[Dataset entries]
━━━

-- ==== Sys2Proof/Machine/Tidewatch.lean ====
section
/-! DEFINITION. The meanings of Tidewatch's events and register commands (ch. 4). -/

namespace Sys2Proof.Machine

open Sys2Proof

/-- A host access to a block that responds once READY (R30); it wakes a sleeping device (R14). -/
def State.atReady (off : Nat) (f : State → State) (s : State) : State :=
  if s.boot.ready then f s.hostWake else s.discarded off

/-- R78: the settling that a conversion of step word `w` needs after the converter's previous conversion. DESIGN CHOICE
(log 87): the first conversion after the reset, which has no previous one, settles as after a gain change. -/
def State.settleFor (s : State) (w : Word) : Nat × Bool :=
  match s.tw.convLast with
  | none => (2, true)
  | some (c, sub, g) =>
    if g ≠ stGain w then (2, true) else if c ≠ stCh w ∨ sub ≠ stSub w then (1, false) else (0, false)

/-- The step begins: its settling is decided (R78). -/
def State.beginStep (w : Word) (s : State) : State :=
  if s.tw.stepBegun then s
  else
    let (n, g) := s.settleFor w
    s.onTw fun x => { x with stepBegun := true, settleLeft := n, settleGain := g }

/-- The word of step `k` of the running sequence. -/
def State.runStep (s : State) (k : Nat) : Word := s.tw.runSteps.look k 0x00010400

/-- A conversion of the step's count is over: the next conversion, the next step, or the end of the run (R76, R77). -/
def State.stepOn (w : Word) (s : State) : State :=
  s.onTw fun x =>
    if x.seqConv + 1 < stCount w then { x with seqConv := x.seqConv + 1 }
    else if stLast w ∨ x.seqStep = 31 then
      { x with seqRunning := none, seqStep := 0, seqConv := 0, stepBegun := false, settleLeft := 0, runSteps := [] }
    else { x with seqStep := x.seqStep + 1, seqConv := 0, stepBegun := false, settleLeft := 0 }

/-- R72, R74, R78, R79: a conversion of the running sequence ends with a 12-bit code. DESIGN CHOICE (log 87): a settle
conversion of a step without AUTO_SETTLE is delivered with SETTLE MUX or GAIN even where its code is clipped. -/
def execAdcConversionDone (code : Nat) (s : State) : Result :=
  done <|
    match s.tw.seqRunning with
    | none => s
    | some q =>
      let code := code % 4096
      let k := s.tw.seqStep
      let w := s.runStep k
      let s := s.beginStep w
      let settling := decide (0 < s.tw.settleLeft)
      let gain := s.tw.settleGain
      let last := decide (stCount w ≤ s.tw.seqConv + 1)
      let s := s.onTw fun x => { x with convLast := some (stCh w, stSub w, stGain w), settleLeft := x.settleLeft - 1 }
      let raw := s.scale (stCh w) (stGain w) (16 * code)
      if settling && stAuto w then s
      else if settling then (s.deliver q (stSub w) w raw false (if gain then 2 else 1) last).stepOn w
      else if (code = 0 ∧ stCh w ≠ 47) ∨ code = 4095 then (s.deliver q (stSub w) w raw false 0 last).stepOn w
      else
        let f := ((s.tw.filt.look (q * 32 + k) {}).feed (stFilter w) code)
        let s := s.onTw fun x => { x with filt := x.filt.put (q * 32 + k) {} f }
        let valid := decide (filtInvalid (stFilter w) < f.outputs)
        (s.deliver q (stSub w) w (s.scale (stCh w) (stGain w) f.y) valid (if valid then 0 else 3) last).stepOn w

━━━

◆ EXERCISE PROMPT
Your answer should be the exact lines above from the one with "let (n, g) := s.settleFor w" through the one with "let gain := s.tw.settleGain", both included, and nothing besides.

◆ OUTPUT FOR THIS EXERCISE
    let (n, g) := s.settleFor w
    s.onTw fun x => { x with stepBegun := true, settleLeft := n, settleGain := g }

/-- The word of step `k` of the running sequence. -/
def State.runStep (s : State) (k : Nat) : Word := s.tw.runSteps.look k 0x00010400

/-- A conversion of the step's count is over: the next conversion, the next step, or the end of the run (R76, R77). -/
def State.stepOn (w : Word) (s : State) : State :=
  s.onTw fun x =>
    if x.seqConv + 1 < stCount w then { x with seqConv := x.seqConv + 1 }
    else if stLast w ∨ x.seqStep = 31 then
      { x with seqRunning := none, seqStep := 0, seqConv := 0, stepBegun := false, settleLeft := 0, runSteps := [] }
    else { x with seqStep := x.seqStep + 1, seqConv := 0, stepBegun := false, settleLeft := 0 }

/-- R72, R74, R78, R79: a conversion of the running sequence ends with a 12-bit code. DESIGN CHOICE (log 87): a settle
conversion of a step without AUTO_SETTLE is delivered with SETTLE MUX or GAIN even where its code is clipped. -/
def execAdcConversionDone (code : Nat) (s : State) : Result :=
  done <|
    match s.tw.seqRunning with
    | none => s
    | some q =>
      let code := code % 4096
      let k := s.tw.seqStep
      let w := s.runStep k
      let s := s.beginStep w
      let settling := decide (0 < s.tw.settleLeft)
      let gain := s.tw.settleGain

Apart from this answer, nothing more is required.